Determine how many lines of the entries that follow contain "decide", and respond with that number alone.

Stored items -
++++
/-- The heat of the worked case just before its settle event. -/
def settling : State :=
  let out := LaneRecord.fresh 0 .out 0 10
  { State.reset with
    heat := { Heat.reset with phase := .settling, raceClock := 30000100, expiryTime := some 30000000 }
    order := [.l5, .l3, .l7, .l8, .l1]
    lanes :=
      ⟨{ settler 30 15201000 497000 0 5 false with status := .stoodDown }, out, settler 57 29741234 513207 500000 2 false,
        out, settler 57 29812000 520000 0 1 false, out, settler 56 29600000 498000 0 3 true,
        settler 56 29737000 505000 0 4 true⟩ }

/-- Fractions, scores, order and dead-heat marks as the table shows. -/
theorem test_worked_settle :
    let t := after .settleEvent settling
    t.order = [.l5, .l7, .l8, .l3, .l1] ∧
      t.order.map (fun l => ((t.lane l).fraction, (t.lane l).score, (t.lane l).deadHeat)) =
        [(some 36, 5736, false), (some 80, 5680, false), (some 52, 5652, true), (some 50, 5652, true),
          (some 0, 3000, false)] ∧
      (t.lane .l3).penaltyHundredths = 98 ∧ t.heat.ending = some .settled := by decide +kernel

/-! ### A heat ends with penalties owed (section 7.10) -/

/-- Lane 5's channels just before the entry into ENDED. -/
def owing : State :=
  let e (tag : Tag) (seq : Nat) (kind : Kind) (amount progress : Nat) : Entry :=
    { entry tag seq kind with lane := .l5, amount := amount, progress := some progress }
  { settling with
    book := { State.reset.book with
      slots := [e .serving 21 .stopGo 10 3200, e .active 24 .stopGo 5 5000, e .active 22 .stopGo 8 8000,
        e .active 23 .powerCap 3 3, { entry .called 25 .stopGo with lane := .l3 }] ++ List.replicate 11 Entry.unused }
    channels := Lanes.set (Lanes.all Channels.empty) .l5 ⟨⟨[22, 24], some 21⟩, ⟨[23], none⟩⟩ }

/-- The entries close in the order of the table, TP of lane 5 becomes 1,300,000, and entry 25 stays CALLED. -/
theorem test_worked_conversions :
    let t := after .settleEvent owing
    t.book.closed = [0, 2, 1, 3] ∧ (t.lane .l5).timePenalty = 1300000 ∧
      (t.entry 0).outcomes = { truncated := true } ∧ (t.entry 2).outcomes = { converted := true } ∧
      (t.entry 3).outcomes = { unserved := true } ∧ (t.entry 4).tag = .called ∧
      (t.entry 1).closeTime = some 30000100 := by decide +kernel

/-! ### One step of the commands -/

/-- A MARSHAL port may not stage a heat (R181). -/
theorem test_marshal_may_not_stage :
    ((after (.stageHeat .p1) State.reset).ports.p1.response) = some ⟨.refused .role, 4, 0⟩ := by decide +kernel

/-- STAGE HEAT answers the number of lanes enabled (R45). -/
theorem test_stage_heat_answers_eight :
    ((after (.stageHeat .p0) State.reset).ports.p0.response) = some ⟨.done, 4, 8⟩ := by decide +kernel

/-- TRACK CALL in GREEN lights all five reds and answers HOLD, code 4 (R51, R53). -/
theorem test_track_call_in_green :
    let t := after (.trackCall .p1) (heat .green)
    t.phase = .hold ∧ t.heat.red = RedLamps.lit ∧ t.ports.p1.response = some ⟨.done, 7, 4⟩ := by decide +kernel

/-- A crossing one tick inside the lockout of 2 s is TOO_SOON, one at it is a lap (R21). -/
theorem test_lockout_boundary :
    ((after (.filteredLevelChange .l1 .line true 299999 0) (heat .green)).lane .l1).laps = 1 ∧
      ((after (.filteredLevelChange .l1 .line true 300000 0) (heat .green)).lane .l1).laps = 2 := by decide +kernel

/-- The queue's front command runs, the rest waits. -/
theorem test_step_takes_the_front :
    step { State.reset with pending := [.resetPin, .supplyLowEdge] } =
      exec .resetPin { State.reset with pending := [.supplyLowEdge] } := rfl

/-- No word spells a command: the table gives the rows no bits. -/
theorem test_no_word_spells_a_command : decodeTableWord 16 7 = none := rfl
++++
SOLUTION FOR THIS EXERCISE - 6